Cruz Azul qualified for the Mexican playoffs in Romano's first season with the team, but lost to rivals América. Romano has qualified for the playoffs on six occasions for different teams.

Romano was kidnapped on July 19, 2005 near Xochimilco, in Mexico City by Omar Sandoval Orihuela. He was rescued on the night of September 21 of 2005, 65 days after the kidnapping, by agents of the Federal Investigation Agency. Replacing him in the interim was Isaac Mizrahi Smeke, who coached the first few weeks of Cruz Azul’s season. Romano returned to work a few days after his release, while Orihuela received twenty-six years imprisonment for the kidnapping. He was relieved of his duties with the club on December 9, 2005 after coaching for eleven matches during which time Cruz Azul won two, drew three and lost five. Mizrahi was then named permanent head coach of the club.

Afterwards, Romano was hired by Atlas. He ended the regular season in last place as he didn’t win the last 11 matches.

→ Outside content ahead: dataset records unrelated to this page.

-- ==== Sys2Proof/Machine/State.lean ====
section
/-! DEFINITION. The state of the block as plain data: everything chapters 1 to 22 give it, unit by unit, and the queue
of commands that wait. Registers the host reads whole (MODE, FAULTSUM, BOOTSTAT ...) are computed from these fields
by Machine/Ops.lean; what is stored here is each piece of state once. -/
namespace Sys2Proof.Machine
open Sys2Proof

/-- The faults that stop the block: none. Every command of the table either changes the state as the spec says or
leaves it unchanged (log entry 6); a refusal by the chip is an answer in a mailbox, not a stop. The constructor is
raised by no meaning; it is safe, since a stop hides no behaviour. -/
inductive Fault where
  /-- Raised by no meaning of this model. Safe. -/
  | none
  deriving DecidableEq, Repr

/-- The refusals: a command whose meaning has not been written. -/
inductive Refusal where
  /-- Answered by Machine/Dispatch.lean alone for a command without a meaning. Safe. -/
  | notModelled (mnemonic : String)
  deriving DecidableEq, Repr

/-- The major modes (R10, R29); the codes of MODE.MODE are those of Table 3.8. -/
inductive Mode where
  | boot | idle | run | safe | service | sleep
  deriving DecidableEq, Repr

/-- The axis states (R10, R36); the codes are those of AXSTATE in Table 3.8. -/
inductive AxState where
  | off | catching | runTorque | runSpeed | runPosition | stopping | axisSafe
  deriving DecidableEq, Repr

/-- The substates of an axis in its safe state (R10), with the codes of SAFESUB in Table 3.8; also the values of
SAFEPAT (R141). -/
inductive SafeSub where
  | freewheel | ascLow | ascHigh | discharge
  deriving DecidableEq, Repr

/-- The life-cycle states (R509, Table 19.1). -/
inductive Life where
  | blank | development | production | fieldReturn | scrapped
  deriving DecidableEq, Repr

/-- Supplies, reset, live insertion, bind-off and wake (R46 to R55, R396, R562). -/
structure Power where
  /-- PORST_N is high (R30). -/
  porstHigh : Bool
  /-- The supply monitors hold the device in reset (R53). -/
  supplyHold : Bool
  /-- The device is in reset: PORST_N low, or the supply monitors hold it (R17, R53). -/
  inReset : Bool
  /-- The cause that the next cast-on shows in BOOTSTAT.WAKE_CAUSE (Table 3.7). -/
  nextCause : Nat
  /-- EARLY_N is high (R54, R55). -/
  earlyHigh : Bool
  /-- EARLY_N has been low for 10 ms: the output drivers are released (R54). -/
  seated : Bool
  /-- PMIC_EN is high (R47, R48). -/
  pmicEn : Bool
  /-- A wake that arrived during bind-off, with its cause (R49). -/
  wakeLatched : Option Nat
  /-- The cause of a wake in SLEEP, recorded by the AON domain (R48). -/
  wakeCause : Option Nat
  /-- Supplies that have been outside their operating range and not yet in it for 10 ms as far as a clear has found, and those outside it now
  (OUT_NOW), in the layout of Table 14.9 word 11 (R396, R397). -/
  supplyBad : Nat
  supplyNow : Nat
  /-- Supplies below their reset threshold: bit 0 VCORE, 1 VDDA, 2 VDD18, 3 to 8 VDDIO0 to VDDIO5 (R53, R551). -/
  absent : Nat
  /-- VBAT is low (R396). -/
  vbatLow : Bool
  /-- The AON domain runs from the X32 crystal (R562). -/
  crystal : Bool
  /-- A reset that follows a response by 1 ms, with its cause (SYS.RESET, R542). -/
  resetDue : Option Nat
  /-- Bind-off is in progress (R47). -/
  bindOff : Bool
  /-- Drive time at the acceptance of bind-off: a frame whose SOF came by then completes (Table 2.7 step 2). -/
  bindAt : Nat
  /-- Transmit buffers discarded at step 2 of bind-off (Table 2.7). -/
  bindDiscarded : Nat
  /-- PARK was not reached within PARK_TIME (R344). -/
  parkShort : Bool
  /-- The last shutdown was by bind-off, so that the next cast-on writes no UNCLEAN_SHUTDOWN (R50). -/
  cleanShutdown : Bool
  /-- RTC at which SLEEP was entered (R51). -/
  sleepRtc : Nat
  deriving DecidableEq, Repr
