-- ==== Sys2Proof/Machine/Ownership.lean ====
section
/-! DEFINITION. The ownership map of the active set (R106, R107): which function claims a resource, and its SELECT. -/
namespace Sys2Proof.Machine
open Sys2Proof

/-- An entry of the OWNERSHIP body (R106). -/
structure Owned where
  resource : Nat
  function : Nat
  inst : Nat
  select : Nat
  deriving DecidableEq, Repr

/-- The entries of an OWNERSHIP body. -/
def ownedEntries (body : List Byte) : List Owned :=
  (List.range (fieldU body 0 2)).map fun k =>
    ⟨fieldU body (8 + 8 * k) 4, fieldU body (12 + 8 * k) 1, fieldU body (13 + 8 * k) 1, fieldU body (14 + 8 * k) 2⟩

/-- The entry of the active map that claims a resource. -/
def ownerOf (s : State) (resource : Nat) : Option Owned :=
  (ownedEntries (cfgBody s secOwnership 0)).find? fun e => e.resource == resource

/-- Resource numbers (Table 4.11). -/
def resSarSlot (conv slot : Nat) : Nat := 0x04000000 + conv * 32 + slot
def resDs (ch : Nat) : Nat := 0x05000000 + ch

/-- The injected slots of a converter that carry a trigger code, ascending (R176, R178). -/
def injectedSlots (s : State) (conv code : Nat) : List Nat :=
  [16, 17, 18, 19].filter fun k =>
    match ownerOf s (resSarSlot conv k) with | some e => e.select / 256 == code | none => false

/-- The regular slots of a converter in their order: the claimed ones and slot 15 (R177). ADC7's slots are the Backstay's. -/
def regularSlots (s : State) (conv : Nat) : List Nat :=
  (List.range 15).filter (fun k => (ownerOf s (resSarSlot conv k)).isSome) ++ [15]

/-- The input that a claimed slot converts: SELECT[7:0] (R176). -/
def slotInput (s : State) (conv slot : Nat) : Nat := match ownerOf s (resSarSlot conv slot) with | some e => e.select % 256 | none => 0

/-- Some injected slot of ADC0 to ADC6 carries a trigger code; ADC7 is never part of a set (R179). -/
def codeCarried (s : State) (code : Nat) : Bool := (List.range 7).any fun c => !(injectedSlots s c code).isEmpty

/-- A trigger is raised towards the ADC domain (R178, R181): it waits there for INJECTED_TRIGGER to take it. A second one of the same code
cannot be told from it until then: DESIGN CHOICE (log entry 216), unsafe. -/
def raiseTrigger (s : State) (code : Nat) : State :=
  if bitAt s.clk.lost 2 || bitAt s.clk.lost 3 || s.sensing.raised.contains code || !codeCarried s code then s
  else { s with sensing := { s.sensing with raised := s.sensing.raised ++ [code] } }

/-- A delta-sigma channel is used: the map claims it (R198). -/
def dsClaimed (s : State) (ch : Nat) : Bool := (ownerOf s (resDs ch)).isSome
/-- The modulator clock that a channel entry names (Table 7.8). -/
def dsClock (s : State) (ch : Nat) : Nat := cfgU s secConverters 0 (48 + 8 * ch) 1
/-- The modulator clock of a channel in hertz (R183). -/
def dsRate (s : State) (ch : Nat) : Q :=
  let c := dsClock s ch
  if cfgU s secConverters 0 (16 + 8 * c) 1 = 1 then cfgF s secConverters 0 (20 + 8 * c) else 80000000 / ((max 1 (cfgU s secConverters 0 (17 + 8 * c) 1) : Nat) : Q)

end Sys2Proof.Machine
end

He was named head coach of Club América on February 18, 2008 due to president Guillermo Cañedo White's dismissal of Daniel Alberto Brailovsky after a run of disappointing results. On April 30, 2008, Romano finally announced his resignation from the team right after a 4-2 loss to Flamengo in the Copa Libertadores. Club América won the next three matches, including a 0-3 against Flamengo in the Maracanã Stadium. He was presented as the head coach of Santos Laguna on December 5, 2009. With the Santos Laguna, on his first tournament he got the team to the final, and on the second tournament he had the Santos on the first place on the table and of goals. He ceased to coach Santos Laguna on February 20, 2011, after losing several home games and making obscene gestures at the fans.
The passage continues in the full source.